Stored data
-- ==== Sys2Proof/Machine/Deliveries.lean ====
section
/-! DEFINITION. The events of a lane's machinery as its Pinsetter Supervisor takes them (02): RELEASE, DECK,
FOUL, PS READ, PS DONE, PS JAM, and the ends of the Supervisor's timers. -/

namespace Sys2Proof.Machine

/-- A delivery opened at RELEASE (R23). -/
def Delivery.opened (release : Option Nat) (travel : Nat) : Delivery where
  step := .awaitingDeck
  release := release
  cls := none
  place := none
  practice := none
  pre := none
  counted := none
  marks := Marks.clear
  travel := travel
  laneClosed := false

/-- A delivery opened at a DECK that no release preceded (R25). -/
def Delivery.missedRelease : Delivery :=
  { Delivery.opened none 0 with marks := { Marks.clear with releaseMissed := true } }

/-- A waiting foul tested against a release taken at this moment (R42). -/
def State.takeWaitingFoul (s : State) (l : Fin 16) : State :=
  match (s.lane l).sup.waitingFoul with
  | some m =>
    if s.withinWindow m then (s.modSup l fun u => { u with waitingFoul := none }).attributeFoul l else s
  | none => s

/-- RELEASE (R23, R24). -/
def release (l : Fin 16) (s : State) : State :=
  match (s.lane l).sup.delivery with
  | some _ => s.modSup l fun u => { u with strayReleases := bump16 u.strayReleases }
  | none =>
    (s.modSup l fun u =>
      { u with
        delivery := some (Delivery.opened (some s.now) (s.timers.travel * 1000))
        lastRelease := some ⟨s.now, false⟩ }).takeWaitingFoul l

/-- The delivery that takes a DECK (R25), by the delivery in flight. -/
def deckDelivery (inFlight : Option Delivery) (missed : Bool) : Delivery :=
  match inFlight with
  | some d =>
    if d.step = .awaitingDeck then
      { d with travel := 0, marks := { d.marks with deckMissed := d.marks.deckMissed || missed } }
    else Delivery.missedRelease
  | none => Delivery.missedRelease

/-- The delivery in flight that stays so beside a delivery that closes at its DECK: one that awaits its READ. -/
def stillInFlight (inFlight : Option Delivery) : Option Delivery :=
  inFlight.filter fun d => d.step == .awaitingRead

/-- The class of a delivery at its DECK (R25). -/
def deckClass (session : SessionState) (pins : PsState) (up : Option (Fin 12)) : DeliveryClass :=
  if !session.grants then .unpaid
  else
    match pins, up with
    | .ready, some _ => .scored
    | .ready, none => .practice
    | .cycling, _ => .early
    | .warming, _ => .early
    | .handSet, _ => .unscored
    | .fault, _ => .unscored
    | .lockout, _ => .unscored
    | .off, _ => .unscored

/-- The kind of the cycle of a scored ball (R26). -/
def scoredKind (frame ball : Nat) : CycleKind :=
  if frame = 10 then (if ball = 3 then .final else .first) else (if ball = 1 then .first else .final)

/-- The kind of the cycle of a practice ball (R26). -/
def practiceKind (index : Nat) : CycleKind := if index = 1 then .first else .final

/-- The snapshots a DECK of a lane makes invalid (R114): the lane's own, and the other lane's when its slot is
UP on this lane. -/
def State.deckInvalidates (s : State) (l : Fin 16) : State :=
  match s.upSlot l with
  | some i => (s.dropSnapshot l).dropSnapshotOf (otherLane l) i
  | none => s.dropSnapshot l

/-- A ball cycle starts at a DECK (R26). -/
def State.startBall (s : State) (l : Fin 16) (d : Delivery) (kind : CycleKind) : State :=
  (s.modSup l fun u => { u with delivery := some { d with step := .awaitingRead } }).startCycle l
    (newCycle kind .ball s.timers.cycle d.pre)

/-- A SCORED delivery at its DECK (R26, R76): the place it is bowled for is the slot's next ball. -/
def State.startScored (s : State) (l : Fin 16) (d : Delivery) (i : Fin 12) : State :=
  let x := s.slot (pairOf l) i
  let s := s.startBall l { d with place := some ⟨i, x.game.getD 0, x.frame, x.ball⟩ } (scoredKind x.frame x.ball)
  s.updSlot (pairOf l) i fun x => { x with inFlight := true }

/-- A PRACTICE delivery at its DECK (R26, R28). -/
def State.startPractice (s : State) (l : Fin 16) (d : Delivery) : State :=
  let n := (s.lane l).sup.practice
  s.startBall l { d with practice := some n } (practiceKind n)

/-- A delivery that closes at its DECK (R27), with the count that rises. -/
def State.closeAtDeck (s : State) (l : Fin 16) (d : Delivery) (f : Supervisor → Supervisor) : State :=
  s.modSup l fun u => f { u with delivery := stillInFlight u.delivery, last := some d }

/-- An UNPAID delivery at its DECK (R27): counted by the meter of a PARKED lane, which it may wake, or by the
Supervisor of a CLOSED one. -/
def State.unpaidBall (s : State) (l : Fin 16) (d : Delivery) : State :=
  if s.session l = .parked then
    (((s.closeAtDeck l d id).modMeter l fun m => { m with unpaid := bump16 m.unpaid }).flagDk .unpaidDelivery).ballEdge l
  else (s.closeAtDeck l d fun u => { u with closedUnpaid := bump16 u.closedUnpaid }).flagDk .unpaidDelivery

/-- A DECK (R25), or the one taken at the travel timeout (R24, `missed`). -/
def State.takeDeck (s : State) (l : Fin 16) (missed : Bool) : State :=
  let u := (s.lane l).sup
  let cls := deckClass (s.session l) u.state (s.upSlot l)
  let d := { deckDelivery u.delivery missed with cls := some cls, pre := u.standing }
  let up := s.upSlot l
  let s := (s.createTransit (pairOf l) (sideOf l) (cls == .unpaid)).deckInvalidates l
  match cls, up with
  | .scored, some i => s.startScored l d i
  | .scored, none => s.startPractice l d
  | .practice, _ => s.startPractice l d
  | .early, _ =>
    (s.closeAtDeck l d fun u => { u with earlyBalls := bump16 u.earlyBalls }).flagConsole (pairOf l) .earlyBall
  | .unscored, _ => s.closeAtDeck l d fun u => { u with unscoredBalls := bump16 u.unscoredBalls }
  | .unpaid, _ => s.unpaidBall l d

/-- DECK (R25). -/
def deck (l : Fin 16) (s : State) : State := s.takeDeck l false

/-- TRAVEL TIMEOUT (R24): the DECK of the delivery that awaits one. -/
def travelTimeout (l : Fin 16) (s : State) : State :=
  match (s.lane l).sup.delivery with
  | some d => if d.step = .awaitingDeck then s.takeDeck l true else s
  | none => s

/-- The lane's last release lies within the foul window before now (R42). -/
def State.recentRelease (s : State) (l : Fin 16) : Option LastRelease :=
  (s.lane l).sup.lastRelease.filter fun r => s.withinWindow r.moment

/-- FOUL (R42). -/
def foul (l : Fin 16) (s : State) : State :=
  if (s.lane l).session.settings.foulDetection then
    match s.recentRelease l, (s.lane l).sup.waitingFoul with
    | some r, _ => if r.fouled then s else s.attributeFoul l
    | none, none => s.modSup l fun u => { u with waitingFoul := some s.now }
    | none, some _ => s.modSup l fun u => { u with strayFouls := bump16 u.strayFouls }
  else s

/-- WAITING FOUL EXPIRY (R42). -/
def waitingFoulExpiry (l : Fin 16) (s : State) : State :=
  match (s.lane l).sup.waitingFoul with
  | some _ => s.modSup l fun u => { u with waitingFoul := none, strayFouls := bump16 u.strayFouls }
  | none => s

/-- HORN END (R43). -/
def hornEnd (l : Fin 16) (s : State) : State := s.modSup l fun u => { u with horn := none }

/-! ## The READ -/

/-- The cycle in flight on a lane. -/
def State.cycling (s : State) (l : Fin 16) : Option Cycle :=
  if (s.lane l).sup.state = .cycling then (s.lane l).sup.cycle else none

/-- A delivery counted at its READ (R31). -/
def Delivery.counts (d : Delivery) (sensed : PinSet) : Delivery :=
  let pre := d.pre.getD fullRack
  { d with
    pre := some pre
    counted := some (sensed &&& pre)
    marks := { d.marks with senseOdd := d.marks.senseOdd || !pinsWithin sensed pre } }

/-- A SCORED delivery whose ball is not scored (R31, R89): its turn is taken as not ended. -/
def State.leaveUnscored (s : State) (l : Fin 16) (d : Delivery) : Scored :=
  ⟨(s.modSup l fun u => { u with unscoredBalls := bump16 u.unscoredBalls }).landBall l d, false⟩

/-- The place and sheet a counted delivery is scored at: none where R31 or R89 leaves it unscored. -/
def State.scoredAt (s : State) (l : Fin 16) (d : Delivery) : Option (Place × Sheet) :=
  if d.laneClosed || !s.running l then none
  else d.place.bind fun a => ((s.slot (pairOf l) a.slot).sheetFor a).map fun sh => (a, sh)

/-- A counted delivery passed on by its class (R31). -/
def State.passOn (s : State) (l : Fin 16) (d : Delivery) : Scored :=
  if d.cls = some .practice then ⟨s, false⟩
  else
    match s.scoredAt l d with
    | some (a, sh) => s.scoreBall l a sh (d.pre.getD fullRack) (d.counted.getD 0) d.marks
    | none => s.leaveUnscored l d

/-- A follow-on FINAL is scheduled at the READ of a FIRST ball cycle (R32). -/
def followOnDue (c : Cycle) (d : Delivery) (turnEnded : Bool) : Bool :=
  c.kind == .first && (d.counted == some 0 || d.marks.foul || turnEnded)

/-- The practice ball index after a READ (R28). -/
def practiceAfter (d : Delivery) (followOn : Bool) (index : Nat) : Nat :=
  if d.cls = some .practice then (if d.practice = some 1 ∧ followOn = false then 2 else 1) else index

/-- The cycle after its READ (R31, R32). -/
def Cycle.afterRead (c : Cycle) (d : Delivery) (turnEnded : Bool) : Cycle :=
  { c with
    phase := .afterRead, result := d.counted, pre := d.pre, turnEnded := turnEnded
    followOn := followOnDue c d turnEnded }

/-- PS READ taken by a ball cycle (R31). -/
def State.takeRead (s : State) (l : Fin 16) (c : Cycle) (d : Delivery) : State :=
  let r := s.passOn l d
  r.state.modSup l fun u =>
    { u with
      cycle := some (c.afterRead d r.turnEnded), delivery := none, last := some d
      practice := practiceAfter d (followOnDue c d r.turnEnded) u.practice }

/-- PS READ (R31). -/
def psRead (l : Fin 16) (sensed : PinSet) (s : State) : State :=
  match s.cycling l, (s.lane l).sup.delivery with
  | some c, some d =>
    if c.awaitsRead && d.step == .awaitingRead then s.takeRead l c (d.counts sensed) else s
  | _, _ => s

/-! ## The end of a cycle -/

/-- The standing set after a DONE (R34). -/
def standingAfter (c : Cycle) (standing : Option PinSet) : Option PinSet :=
  match c.kind, c.origin with
  | .final, _ => some fullRack
  | .first, .manual => standing
  | .first, _ => c.result

/-- The FINAL cycle of origin FOLLOW_ON that follows a cycle (R34 step 2), with what its fault record will need
of the ball (log 11). -/
def followOnCycle (c : Cycle) (timeout : Nat) : Cycle :=
  { newCycle .final .followOn timeout none with result := c.result, turnEnded := c.turnEnded }

/-- What follows a completed cycle, the first that applies (R34). -/
def State.nextAfter (s : State) (l : Fin 16) (c : Cycle) : State :=
  match c.restore with
  | some target =>
    if s.powerGranted l then (s.modSup l fun u => { u with cycle := none }).restoreReady l target none
    else s.updSup l fun u => { u with state := .off, cycle := none, standing := none }
  | none =>
    if c.followOn then s.startCycle l (followOnCycle c s.timers.cycle)
    else s.updSup l fun u => { u with state := if s.powerGranted l then .ready else .off, cycle := none }

/-- A cycle completes (R34, R28), up to the entry of a pending park. -/
def State.completeCycle (s : State) (l : Fin 16) (c : Cycle) : State :=
  (s.modSup l fun u =>
    { u with
      standing := standingAfter c u.standing
      practice := if c.kind = .final then 1 else u.practice }).nextAfter l c

/-- PS DONE (R34, R33 NO_READ), and the pending park (R10). -/
def psDone (l : Fin 16) (s : State) : State :=
  match s.cycling l with
  | some c => (if c.awaitsRead then s.faultCycle l c .noRead else s.completeCycle l c).afterCycle l
  | none => s

/-- PS JAM (R33), and the pending park (R10). -/
def psJam (l : Fin 16) (s : State) : State :=
  match s.cycling l with
  | some c => (s.faultCycle l c .jam).afterCycle l
  | none => s

/-- CYCLE TIMEOUT (R33), and the pending park (R10). -/
def cycleTimeout (l : Fin 16) (s : State) : State :=
  match s.cycling l with
  | some c => (s.faultCycle l c .timeout).afterCycle l
  | none => s

/-- The set the next ball on a lane is due at (R30 step 3): the after set of the last ball of a frame that
continues at the pins it left, else the full rack. -/
def State.dueSet (s : State) (l : Fin 16) : PinSet :=
  match s.upSlot l with
  | none => fullRack
  | some i =>
    let x := s.slot (pairOf l) i
    match x.sheet with
    | none => fullRack
    | some sh =>
      let balls := (frameAt sh.frames x.frame).balls
      match balls.getLast? with
      | some b => if rackOf (x.frame == 10) balls = .standing then b.after else fullRack
      | none => fullRack

/-- A set found at the end of a warm-up (R30 step 3): the full rack by a FINAL cycle of origin WAKE, any other
by a hand set. -/
def State.setDue (s : State) (l : Fin 16) (target : PinSet) : State :=
  if target = fullRack then s.startFinal l .wake else s.enterHandSet l target none

/-- A warm-up ends (R30). -/
def State.endWarmUp (s : State) (l : Fin 16) (w : WarmUp) : State :=
  match w.restore, (s.lane l).sup.standing with
  | some target, _ => s.restoreReady l target none
  | none, some _ => s.updSup l fun u => { u with state := .ready, warmUp := none }
  | none, none => s.setDue l (s.dueSet l)

/-- WARM-UP END (R30). -/
def warmUpEnd (l : Fin 16) (s : State) : State :=
  match (s.lane l).sup.state, (s.lane l).sup.warmUp with
  | .warming, some w => s.endWarmUp l w
  | _, _ => s

end Sys2Proof.Machine
end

What to do: Quote, with nothing altered, all lines from the start of the entries to the line that carries "its DECK (R25). -/", inclusive.

Solution:
-- ==== Sys2Proof/Machine/Deliveries.lean ====
section
/-! DEFINITION. The events of a lane's machinery as its Pinsetter Supervisor takes them (02): RELEASE, DECK,
FOUL, PS READ, PS DONE, PS JAM, and the ends of the Supervisor's timers. -/

namespace Sys2Proof.Machine

/-- A delivery opened at RELEASE (R23). -/
def Delivery.opened (release : Option Nat) (travel : Nat) : Delivery where
  step := .awaitingDeck
  release := release
  cls := none
  place := none
  practice := none
  pre := none
  counted := none
  marks := Marks.clear
  travel := travel
  laneClosed := false

/-- A delivery opened at a DECK that no release preceded (R25). -/
def Delivery.missedRelease : Delivery :=
  { Delivery.opened none 0 with marks := { Marks.clear with releaseMissed := true } }

/-- A waiting foul tested against a release taken at this moment (R42). -/
def State.takeWaitingFoul (s : State) (l : Fin 16) : State :=
  match (s.lane l).sup.waitingFoul with
  | some m =>
    if s.withinWindow m then (s.modSup l fun u => { u with waitingFoul := none }).attributeFoul l else s
  | none => s

/-- RELEASE (R23, R24). -/
def release (l : Fin 16) (s : State) : State :=
  match (s.lane l).sup.delivery with
  | some _ => s.modSup l fun u => { u with strayReleases := bump16 u.strayReleases }
  | none =>
    (s.modSup l fun u =>
      { u with
        delivery := some (Delivery.opened (some s.now) (s.timers.travel * 1000))
        lastRelease := some ⟨s.now, false⟩ }).takeWaitingFoul l

/-- The delivery that takes a DECK (R25), by the delivery in flight. -/
def deckDelivery (inFlight : Option Delivery) (missed : Bool) : Delivery :=
  match inFlight with
  | some d =>
    if d.step = .awaitingDeck then
      { d with travel := 0, marks := { d.marks with deckMissed := d.marks.deckMissed || missed } }
    else Delivery.missedRelease
  | none => Delivery.missedRelease

/-- The delivery in flight that stays so beside a delivery that closes at its DECK: one that awaits its READ. -/
def stillInFlight (inFlight : Option Delivery) : Option Delivery :=
  inFlight.filter fun d => d.step == .awaitingRead

/-- The class of a delivery at its DECK (R25). -/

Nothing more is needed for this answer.